Thus, for the display with 640 pixels per row, the VLPS must process each of these characters within 31.25 µsec, plus the setup-and-hold times for the VLPS function, which are specific to the actual physical device you choose to implement it. The smaller these two time values are, the more time the µP has to produce the character-object data to send to the VLPS function.

VLPS enters the real world

Now, you can implement the design specification of the VLPS into an actual CPLD. Many companies provide viable CPLDs, and each CPLD has various strengths and weaknesses. Select one that contains the macrocells and resources that the design needs. Often, this requirement means you have to perform an interactive search during the design to specify the best CPLD.
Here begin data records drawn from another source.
-- ==== Sys2Proof/Machine/Filter.lean ====
section
/-! DEFINITION. The FilterSelector (spec/44_filter_selector_encoder.md, sections 1 and 2): `filter_row`, `filter`,
`score`, `select`, and the meanings of the F rows. -/

namespace Sys2Proof.Machine

/-- R221: `filter_row(raw, stride, r, f)`. -/
def filterRow (raw : Bytes) (stride r : Nat) (f : FilterKind) : Bytes :=
  (List.range stride).map (fun i => encOp f (filterWindow raw stride r i))

/-- R221, R222 to R226: the scanline record of row `r` under kind `f`. -/
def filterScanline (raw : Bytes) (stride r : Nat) (f : FilterKind) : Bytes := f.code :: filterRow raw stride r f

/-- R227: the records of rows `r`, `r + 1`, … under the given kinds. -/
def filterRows (raw : Bytes) (stride : Nat) : Nat → List FilterKind → Bytes
  | _, [] => []
  | r, f :: ks => filterScanline raw stride r f ++ filterRows raw stride (r + 1) ks

/-- R227: `filter(raw, kinds, stride)`. -/
def filterStream (raw : Bytes) (kinds : List FilterKind) (stride : Nat) : Bytes := filterRows raw stride 0 kinds

/-- R228: `score(row_f)`, the sum of `abs(s8(v))`, exact. -/
def score : Bytes → Nat
  | [] => 0
  | v :: vs => (s8 v).natAbs + score vs

/-- R229: the candidates of row `r` under all five filters. -/
def candidates (raw : Bytes) (stride r : Nat) : Candidates :=
  ⟨filterRow raw stride r .none, filterRow raw stride r .sub, filterRow raw stride r .up,
    filterRow raw stride r .average, filterRow raw stride r .paeth⟩

/-- R229: each candidate's score. -/
def scoresOf (c : Candidates) : Scores :=
  ⟨score c.none, score c.sub, score c.up, score c.average, score c.paeth⟩

/-- R37: `S[f]`. -/
def scoreAt (S : Scores) : FilterKind → Nat
  | .none => S.none
  | .sub => S.sub
  | .up => S.up
  | .average => S.average
  | .paeth => S.paeth

/-- R229: `if S[f] < S[BEST] then BEST <- f`, strictly less. -/
def better (S : Scores) (best f : FilterKind) : FilterKind := if scoreAt S f < scoreAt S best then f else best

/-- R229, R328: the first minimum in the fixed order. -/
def bestOf (S : Scores) : FilterKind := better S (better S (better S (better S .none .sub) .up) .average) .paeth

/-- R229: the kind chosen for row `r`. -/
def selectRow (raw : Bytes) (stride r : Nat) : FilterKind := bestOf (scoresOf (candidates raw stride r))

/-- R230: the kinds chosen for the `n` rows from row `r`. -/
def selectRows (raw : Bytes) (stride : Nat) : Nat → Nat → List FilterKind
  | 0, _ => []
  | n + 1, r => selectRow raw stride r :: selectRows raw stride n (r + 1)

/-- R230: `select(raw, width, height)`. -/
def selectKinds (raw : Bytes) (width height : U32) : List FilterKind :=
  selectRows raw (strideOf width) height.toNat 0

/-- R25, R102: what is due after an `F.*` record: ENCODE selects the next row's kind, FILTER takes the next entry. -/
def afterFilter (c : Option Command) : Phase := if c = some .encode then .choose else .filt

/-- R221: the record of the current row is produced from the raw buffer and appended to the stream; `row` advances. -/
def filterRecord (f : FilterKind) (s : State) : Outcome :=
  if s.input.length < rawOffset (strideOf s.eng.width) (s.eng.row + 1) 0 then .fault .outsideExtent
  else
    .next (s.withEng { s.eng with
      f := s.eng.f ++ filterScanline s.input (strideOf s.eng.width) s.eng.row f
      row := s.eng.row + 1
      col := 0
      phase := afterFilter s.eng.cmd })

/-- R222: `F.NONE`. -/
def execFNone (s : State) : Outcome := filterRecord .none s

/-- R223: `F.SUB`. -/
def execFSub (s : State) : Outcome := filterRecord .sub s

/-- R224: `F.UP`. -/
def execFUp (s : State) : Outcome := filterRecord .up s

/-- R225: `F.AVG`. -/
def execFAvg (s : State) : Outcome := filterRecord .average s

/-- R226: `F.PAETH`. -/
def execFPaeth (s : State) : Outcome := filterRecord .paeth s

/-- R229, R37: the selection of the current row: candidates, scores, `BEST`, and the row's kind.  SELECT goes on with
the next row, ENCODE with the record `BEST` selects (R102). -/
def chooseRow (s : State) : Outcome :=
  if s.input.length < rawOffset (strideOf s.eng.width) (s.eng.row + 1) 0 then .fault .outsideExtent
  else
    .next (s.withEng { s.eng with
      cand := candidates s.input (strideOf s.eng.width) s.eng.row
      scores := scoresOf (candidates s.input (strideOf s.eng.width) s.eng.row)
      best := selectRow s.input (strideOf s.eng.width) s.eng.row
      kinds := s.eng.kinds ++ [selectRow s.input (strideOf s.eng.width) s.eng.row]
      row := if s.eng.cmd = some .encode then s.eng.row else s.eng.row + 1
      phase := if s.eng.cmd = some .encode then .filt else .choose })

end Sys2Proof.Machine
end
You can specify the functions you need implemented within a CPLD in one of several semantic levels. Today's advanced PLD-design software and fitters generally insulate you from the macrocells and routing when you use HDL equations or schematic-entry tools. However, because of cost constraints, you must design the VLPS function at a low level to use the smallest CPLD possible. To effectively design this function, research the macrocell and I/O details of the CPLD, exploiting strengths and avoiding weaknesses. You can still use HDL equations to specify the behavior of the CPLD, but you will choose better equations because of the low-level information that you have about the macrocells and I/O pins.

Implementing a function into a CPLD is mostly an exercise in resource distribution and management, and if you have more available resources than you have function requirements, you'll need less time to map the function into the CPLD. This approach gives the design-time constraint a higher priority. Proper selection of the CPLD is crucial for effective resource and cost control.

This application uses the EPM7032 CPLD from Altera's (San Jose, CA) MAX7000 family. The EPM7032 contains 32 macrocells and four additional inputs (Figure 4). Its input and output lines do not have to be connected to the accompanying macrocells. Therefore, you can use the I/O pins for inputs and the accompanying macrocell for a buried register. The EPM7032 also features product-term clocking, which allows a distinct ORed combination of AND terms for each macrocell's clock input. Although this feature may not be useful in some designs, for many designs--such as the VLPS--much of the buried register logic requires a different set of clock terms for the macrocell flip-flops. General CPLDs provide only global clocking terms, thus effectively limiting the number of clock terms that the entire design uses. Demanding designs require product-term clock sourcing for maximum logic density per macrocell.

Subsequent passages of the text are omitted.